Source records:

-- ==== Sys2Proof/Tests/Slice0.lean ====
section
/-!
SUPPORT. Tests. `wit_<part>` shows, for each clause of an obligation, a concrete state and operands that meet all its
hypotheses together; `test_<part>` shows what a few commands give on those states, with the results that the rules state.
-/
set_option Elab.async false

namespace Sys2Proof.Tests
open Sys2Proof Sys2Proof.Machine

/-- A command's next state has a property. -/
def gives (c : Instr) (s : State) (p : State → Bool) : Bool :=
  match exec c s with
  | .next t => p t
  | _ => false

/-- An outcome is that next state. -/
def nextIs (o : Host.Outcome State Fault Refusal) (t : State) : Bool :=
  match o with
  | .next u => decide (u = t)
  | _ => false

/-- An outcome is that fault. -/
def faultIs (o : Host.Outcome State Fault Refusal) (f : Fault) : Bool :=
  match o with
  | .fault g => decide (g = f)
  | _ => false

/-- Two outcomes are the same next state. -/
def sameOut (o p : Host.Outcome State Fault Refusal) : Bool :=
  match p with
  | .next u => nextIs o u
  | _ => false

/-- A part is the same in two states. -/
def sameB : Field → State → State → Bool
  | .clk, s, t => decide (t.clk = s.clk)
  | .regs, s, t => decide (t.regs = s.regs)
  | .cnt, s, t => decide (t.cnt = s.cnt)
  | .dom, s, t => decide (t.dom = s.dom)
  | .dp, s, t => decide (t.dp = s.dp)
  | .tab, s, t => decide (t.tab = s.tab)
  | .sched, s, t => decide (t.sched = s.sched)
  | .ports, s, t => decide (t.ports = s.ports)
  | .links, s, t => decide (t.links = s.links)
  | .peers, s, t => decide (t.peers = s.peers)
  | .planes, s, t => decide (t.planes = s.planes)
  | .prism, s, t => decide (t.prism = s.prism)
  | .optics, s, t => decide (t.optics = s.optics)
  | .canvas, s, t => decide (t.canvas = s.canvas)
  | .pal, s, t => decide (t.pal = s.pal)
  | .homes, s, t => decide (t.homes = s.homes)
  | .req, s, t => decide (t.req = s.req)
  | .mem, s, t => decide (t.mem = s.mem)
  | .timing, s, t => decide (t.timing = s.timing)
  | .host, s, t => decide (t.host = s.host)
  | .maint, s, t => decide (t.maint = s.maint)
  | .pwr, s, t => decide (t.pwr = s.pwr)
  | .macs, s, t => decide (t.macs = s.macs)
  | .tel, s, t => decide (t.tel = s.tel)
  | .boot, s, t => decide (t.boot = s.boot)
  | .i3c, s, t => decide (t.i3c = s.i3c)
  | .wd, s, t => decide (t.wd = s.wd)
  | .evq, s, t => decide (t.evq = s.evq)
  | .evLost, s, t => decide (t.evLost = s.evLost)
  | .evLostOff, s, t => decide (t.evLostOff = s.evLostOff)
  | .out, s, t => decide (t.out = s.out)
  | .free, s, t => decide (t.free = s.free)
  | .xings, s, t => decide (t.xings = s.xings)
  | .cyc, s, t => decide (t.cyc = s.cyc)
  | .pending, s, t => decide (t.pending = s.pending)

/-- `t` differs from `s` in the listed parts alone. -/
def onlyB (ps : List Field) (s t : State) : Bool :=
  [Field.clk, .regs, .cnt, .dom, .dp, .tab, .sched, .ports, .links, .peers, .planes, .prism, .optics, .canvas, .pal,
    .homes, .req, .mem, .timing, .host, .maint, .pwr, .macs, .tel, .boot, .i3c, .wd, .evq, .evLost, .evLostOff, .out,
    .free, .xings, .cyc, .pending].all (fun p => decide (p ∈ ps) || sameB p s t)

/-- Every power domain on, and otherwise the state after reset. -/
def up : State := { State.reset with dom := (List.range 20).map (fun i => (i + 1, .on)) }

/-- The state with a register set. -/
abbrev wr (s : State) (off : Nat) (w : Word) : State := s.wr off w

/-- A packet, its header CRC and trailer left 0: type, VC, destination space and ID, source, words 3 to 10, payload. -/
def pk (ty vc dspace dest src : Nat) (ws : List Word) (payload : List Byte) : Packet :=
  let w0 : Word := BitVec.ofNat 32 (2 ^ 28 + ty * 2 ^ 20 + vc * 2 ^ 15)
  let w1 : Word := BitVec.ofNat 32 (payload.length * 2 ^ 19 + dest * 2 + dspace)
  let w2 : Word := BitVec.ofNat 32 (src * 2 ^ 14)
  ⟨[w0, w1, w2] ++ (ws ++ List.replicate 8 0).take 8 ++ [0], payload, 0⟩

/-- An item: its number, packet, port and VC. -/
def item (id : Nat) (p : Packet) (port : Nat) : Item :=
  { id := id, body := .ffp p, port := port, tc := p.tc, vc := p.vc, n := cellsOf p.size, gen := 0, since := 0,
    charge := .none, peer := none, bucket := none, own := false, mcast := none, leg := none, marked := false,
    spray := false, cut := false, sender := none, latch := [], via := 0 }

/-- A DATA packet of 4 bytes to endpoint 64, and an ACK to it. -/
def data1 : Packet := pk 0x01 3 0 64 7 [0, 0, 0x100000, 0, 1] [1, 2, 3, 4]
def ack1 : Packet := pk 0x02 1 0 64 7 [] []

/-- The registers not listed are the same. -/
def regsElse (l : List Nat) (s t : State) : Bool :=
  t.regs.filter (fun kw => !l.contains kw.1) == s.regs.filter (fun kw => !l.contains kw.1)

/-- Every domain on and every die link up. -/
def linked : State := { up with regs := (List.range 23).map (fun n => (R.GLB_D2D_STAT n, 0x80000000)) }

/-- An assigned module with a generation in effect. -/
def join (s : State) : State := { s.wr R.GLB_FABRIC_ID 0x80000000 with tab := { s.tab with ready := true } }

/-- A flit with its CRC: its first bytes, 0 after them. -/
def flt (h : List Byte) : Flit :=
  ⟨(h ++ List.replicate (252 - h.length) 0) ++ Word.bytesBE (Machine.crc32c (h ++ List.replicate (252 - h.length) 0))⟩

/-- The bytes of a word spell its value. -/
theorem natOfBytesBE_word (w : Word) : natOfBytesBE w.bytesBE = w.toNat := by
  have h := w.isLt
  simp [natOfBytesBE, Word.bytesBE, natOfBytesLE]
  omega

/-- Such a flit is good, if its kind is not reserved. -/
theorem flt_good (h : List Byte) (hl : h.length ≤ 252) (hk : (flt h).kind ≠ 3) : (flt h).good = true := by
  have e : (h ++ List.replicate (252 - h.length) (0 : Byte)).length = 252 := by simp; omega
  have k : ((flt h).kind != 3) = true := by simp [hk]
  unfold Flit.good
  rw [k]
  simp only [flt, List.length_append, List.take_left' e, List.drop_left' e, natOfBytesBE_word]
  simp [Word.bytesBE]
  omega

/-! ## Well-formedness: an ill-formed command for each check -/

/-- A check of an image whose owner hash is one byte short. -/
def shortHash : ImageCheck :=
  ⟨true, true, 4096, 1, true, true, false, List.replicate 31 0, false, true, List.replicate 32 0, List.replicate 32 0⟩

theorem test_wf_image :
    (Instr.imageCheckDone shortHash).wf = false ∧ (Instr.ucodeLoadDone shortHash).wf = false
      ∧ (Instr.flashProgramDone shortHash).wf = false
      ∧ (Instr.imageCheckDone { shortHash with ownerHash := List.replicate 32 0 }).wf = true := by decide
theorem test_wf_hash : (Instr.secBurnOwnerHash (List.replicate 33 0)).wf = false := by decide
theorem test_wf_write : (Instr.registerWrite 0 0 (some 0)).wf = false := by decide
theorem test_wf_pulse : (Instr.resetNAssert 0).wf = false ∧ (Instr.resetNAssert 1).wf = true := by decide
theorem test_wf_lists :
    (Instr.bringupDone [3, 3] []).wf = false ∧ (Instr.bringupDone [] [(1, 2), (1, 2)]).wf = false
      ∧ (Instr.easelRebalance 0 [(1, 2), (1, 3)]).wf = false ∧ (Instr.domainOnDone 2 (List.replicate 24 0)).wf = false := by
  decide
theorem test_wf_lasers :
    (Instr.spareWarmDone 16 68 true).wf = false ∧ (Instr.laserFail 15 136).wf = false
      ∧ (Instr.takeoverSwitch 0 136).wf = false ∧ (Instr.laserAgeingTick 16 68 0 0 0).wf = false
      ∧ (Instr.laserFail 15 135).wf = true := by decide
theorem test_wf_bytes :
    (Instr.flitReceive 0 0 false ⟨List.replicate 255 0⟩).wf = false ∧ (Instr.controlFlitReceive 0 0 ⟨[]⟩).wf = false
      ∧ (Instr.ethFrameReceive 0 []).wf = false := by
  decide +kernel
theorem test_wf_answers :
    (Instr.doorbellPageReturn 0 [1]).wf = false ∧ (Instr.descriptorFetch 0 1 [0]).wf = false
      ∧ (Instr.hmemResponse 0 1 [0]).wf = false := by decide
theorem test_wf_health :
    (Instr.thermalSample 0 0 [] [] []).wf = false ∧ (Instr.healthEvaluate [(1, 0, 2), (1, 1, 3)]).wf = false := by decide

/-! ## The queue and the table's bits -/

theorem test_no_row_has_bits : decodeTableWord 32 0x5EAF3002 = none ∧ (State.reset.withFetchWord 32 7).pending = [] := by
  decide +kernel

/-- The oldest command runs first, and the rest waits. -/
theorem test_queue_order :
    (match step { State.reset with pending := [.fabricIdWrite 0x80000001, .nudgeReceive 0] } with
      | .next t => decide (t.pending = [.nudgeReceive 0] ∧ t.rd R.GLB_FABRIC_ID = 0x80000001)
      | _ => false) = true := by decide +kernel

/-- A packet's bytes are read back from the words of its header: the byte of the type, the length and the destination. -/
theorem test_header_fields :
    (data1.ty = 0x01 ∧ data1.vc = 3) ∧ data1.payload.length = 4 := by decide

namespace Boot

/-- An image that passes every check. -/
def goodImage : ImageCheck :=
  { readOk := true, header := true, bodyLen := 4096, svn := 3, vendorKey := true, vendorSig := true, ownerSigned := false,
    ownerHash := [], ownerSig := false, body := true, digest := [], bodyDigest := [] }
/-- An image whose signature fails. -/
def badImage : ImageCheck := { goodImage with vendorSig := false }
/-- The boot record with PHASE set. -/
def phase (n : Nat) : State := up.setF R.GLB_BOOT_STAT 31 30 n
/-- The host link up. -/
def hosted : State := { up with host := { HostLink.init with up := true, lanes := 8 } }

theorem wit_ResetsTakeEffect :
    ((fun (s : State) ns =>
      (10000 ≤ ns)
      ∧ (s.boot.resetLow = false)
      ∧ (s.on 1 = true))
      (phase 3) 10000)
    ∧ ((fun (s : State) =>
      (s.boot.goodSince = none))
      (phase 3))
    ∧ ((fun (s : State) t0 =>
      (s.boot.goodSince = some t0)
      ∧ (s.boot.waiting = true)
      ∧ (s.boot.tripped = [])
      ∧ (t0 + 10000000 ≤ s.now)
      ∧ (s.on 1 = true))
      ({ up with boot := { Boot.init with goodSince := some 0 }, clk := ⟨10000000, 0, 0, 0⟩ }) 0)
    ∧ ((fun (s : State) t0 =>
      (s.boot.coolSince = some t0)
      ∧ (s.boot.goodSince = none))
      ({ up with boot := { Boot.init with coolSince := some 5, tripped := [3] } }) 5) :=
  by and_intros <;> decide +kernel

Your assignment - Which lines above contain the word "planes"? Copy all of them.

Task result -
  | .planes, s, t => decide (t.planes = s.planes)
  [Field.clk, .regs, .cnt, .dom, .dp, .tab, .sched, .ports, .links, .peers, .planes, .prism, .optics, .canvas, .pal,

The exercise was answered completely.